JP6427023B2 - Locker arm - Google Patents

Description

  The present invention relates to a rocker arm.

  Conventionally, in a vehicle engine, a rocker arm is known which transmits a pressure from a cam to a valve (for example, Patent Document 1). The rocker arm is provided with a roller (turning portion) that abuts on the cam. As such a roller attachment structure, one shown in FIG. 4 is known. In the configuration shown in FIG. 4, the roller 93 is attached to the support shaft 95 via the bearing 94, and each end of the support shaft 95 corresponds to the pair of wall portions 92 A and 92 B constituting the rocker arm 91. It is fixed by caulking. Specifically, locking portions 96 respectively formed at respective end portions of the support shaft 95 are configured to lock on the inner surface of the wall portion 92A (or the wall portion 92B).

JP, 2008-075482, A

  In the configuration in which the support shaft is fixed by caulking, in order to secure caulking strength, it is necessary to increase the outer diameter of the support shaft and increase the overall length (length in the circumferential direction) of the locking portion. Further, in order to lock the locking portion more securely, it is necessary to secure the thickness of the wall portion to which the locking portion locks. Therefore, in the configuration in which the support shaft is fixed by caulking, there is a problem that the rocker arm is increased in size.

  The present invention has been completed based on the above circumstances, and it is an object of the present invention to provide a rocker arm which can be miniaturized.

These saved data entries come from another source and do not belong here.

/-! ### The source's examples -/

/-- Settles O4: `C` selects the instruction of each word, whose operands are then the word's
fields. -/
theorem sourceDecodingExamples : Obligations.SourceDecodingExamples := by
  unfold Obligations.SourceDecodingExamples
  refine ⟨?clearScreen, ?setI, ?setConst⟩
  case clearScreen =>
    rw [decode_of_fieldC_eq_zero (by decide), decodeGroup0_clearScreen]
  case setI =>
    have hnnn : fieldNNN 0xA2F0#16 = 0x2F0#12 := by decide
    rw [decode_of_fieldC_eq_ten (by decide), hnnn]
  case setConst =>
    have hx : fieldX 0x6A07#16 = 0xA#4 := by decide
    have hnn : fieldNN 0x6A07#16 = 0x07#8 := by decide
    rw [decode_of_fieldC_eq_six (by decide), hx, hnn]

end Sys2Proof
end

section
/-!
PROOFS. Control transfer without the stack: the jump (R160) and the four register skips
(R163 to R166).
-/

namespace Sys2Proof

/-! ### Groups 5 and 9: `C` selects the row, which asks for `N = 0` -/

theorem decode_of_fieldC_eq_five {w : Word} (hc : fieldC w = 0x5#4) :
    decode w = if fieldN w = 0x0#4 then .ok (.skipEqReg (fieldX w) (fieldY w))
      else .error (.unknownOpcode w) := by
  simp [decode, hc]

theorem decode_of_fieldC_eq_nine {w : Word} (hc : fieldC w = 0x9#4) :
    decode w = if fieldN w = 0x0#4 then .ok (.skipNeReg (fieldX w) (fieldY w))
      else .error (.unknownOpcode w) := by
  simp [decode, hc]

end Sys2Proof

namespace Sys2Proof.Machine

/-! ### A new `pc` and nothing else -/

theorem onlyPc_setPc (s : State) (pc : Word) : OnlyPc s { s with pc := pc } :=
  ⟨fun r _ => getV_congr rfl r, fun _ => rfl, rfl, rfl, rfl, ⟨rfl, rfl, rfl, rfl, rfl⟩, rfl⟩

theorem onlyPc_advance (s : State) (a : Advance) : OnlyPc s (s.advance a) :=
  onlyPc_setPc s (nextPc s.pc a)

/-- Zero extension keeps the value of an address operand (R92). -/
@[simp] theorem addressOperand_toNat (nnn : Addr12) :
    (addressOperand nnn).toNat = nnn.toNat :=
  BitVec.toNat_setWidth_of_le (by decide)

/-! ### What `exec` answers -/

theorem exec_jump (nnn : Addr12) (s : State) :
    exec (.jump nnn) s = .next (s.advance (.jump (addressOperand nnn))) := rfl

theorem exec_skipEqConst (x : Nibble) (nn : Byte) (s : State) :
    exec (.skipEqConst x nn) s = skipWhen (s.getV x == nn) s := rfl

theorem exec_skipNeConst (x : Nibble) (nn : Byte) (s : State) :
    exec (.skipNeConst x nn) s = skipWhen (s.getV x != nn) s := rfl

theorem exec_skipEqReg (x y : Nibble) (s : State) :
    exec (.skipEqReg x y) s = skipWhen (s.getV x == s.getV y) s := rfl

theorem exec_skipNeReg (x y : Nibble) (s : State) :
    exec (.skipNeReg x y) s = skipWhen (s.getV x != s.getV y) s := rfl

/-! ### Conditional skips -/

/-- A skip on equality goes over the next instruction when its operands are equal (R143, R145). -/
theorem skipWhen_beq (a b : Byte) (s : State) :
    ∃ t, skipWhen (a == b) s = .next t ∧ (a = b → t.pc = s.pc + 4#16) ∧
      (a ≠ b → t.pc = s.pc + 2#16) ∧ OnlyPc s t := by
  refine ⟨_, skipWhen_eq (a == b) s, fun heq => ?_, fun hne => ?_, onlyPc_setPc s _⟩
  · simp [heq]
  · simp [hne]

/-- A skip on inequality goes over the next instruction when its operands differ (R143, R145). -/
theorem skipWhen_bne (a b : Byte) (s : State) :
    ∃ t, skipWhen (a != b) s = .next t ∧ (a ≠ b → t.pc = s.pc + 4#16) ∧
      (a = b → t.pc = s.pc + 2#16) ∧ OnlyPc s t := by
  refine ⟨_, skipWhen_eq (a != b) s, fun hne => ?_, fun heq => ?_, onlyPc_setPc s _⟩
  · simp [hne]
  · simp [heq]

/-- Settles O20: each skip is a skip on equality or on inequality of its two operands, and groups 5
and 9 hold only the row with `N = 0`. -/
theorem registerSkipsTestTheirOperands : Obligations.RegisterSkipsTestTheirOperands := by
  unfold Obligations.RegisterSkipsTestTheirOperands
  refine ⟨fun x nn s => ?eqConst, fun x nn s => ?neConst, fun x y s => ?eqReg,
    fun x y s => ?neReg, fun w hc hn => ?unknown⟩
  case eqConst => rw [exec_skipEqConst]; exact skipWhen_beq (s.getV x) nn s
  case neConst => rw [exec_skipNeConst]; exact skipWhen_bne (s.getV x) nn s
  case eqReg => rw [exec_skipEqReg]; exact skipWhen_beq (s.getV x) (s.getV y) s
  case neReg => rw [exec_skipNeReg]; exact skipWhen_bne (s.getV x) (s.getV y) s
  case unknown =>
    rcases hc with hfive | hnine
    · rw [decode_of_fieldC_eq_five hfive, if_neg hn]
    · rw [decode_of_fieldC_eq_nine hnine, if_neg hn]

  In order to solve the above problems, according to the present invention, there are provided a roller abutting against a cam, a pair of wall portions arranged along the rotational axis of the roller and disposed so as to sandwich the roller, and One end portion of the pair of wall portions inserted into the first through hole formed in one of the pair of wall portions, and the other wall of the pair of wall portions. A hollow support shaft having the other end inserted into the second through hole formed in the support and rotatably supporting the roller, and a bearing interposed between the support shaft and the roller And a fixing member for fixing the support shaft to the pair of wall portions, wherein the support shaft is configured to be rotatable around the pivot shaft with respect to the pair of wall portions. The fixing member has a longitudinal shape extending along the axial direction, and is inserted into the support shaft. A main body portion, a first locking portion provided at one end in the longitudinal direction of the main body portion and engaged with a surface of the one wall portion opposite to the other wall portion, and a length of the main body portion And a second locking portion provided at the other end in the direction and locking to a surface of the other wall opposite to the one wall.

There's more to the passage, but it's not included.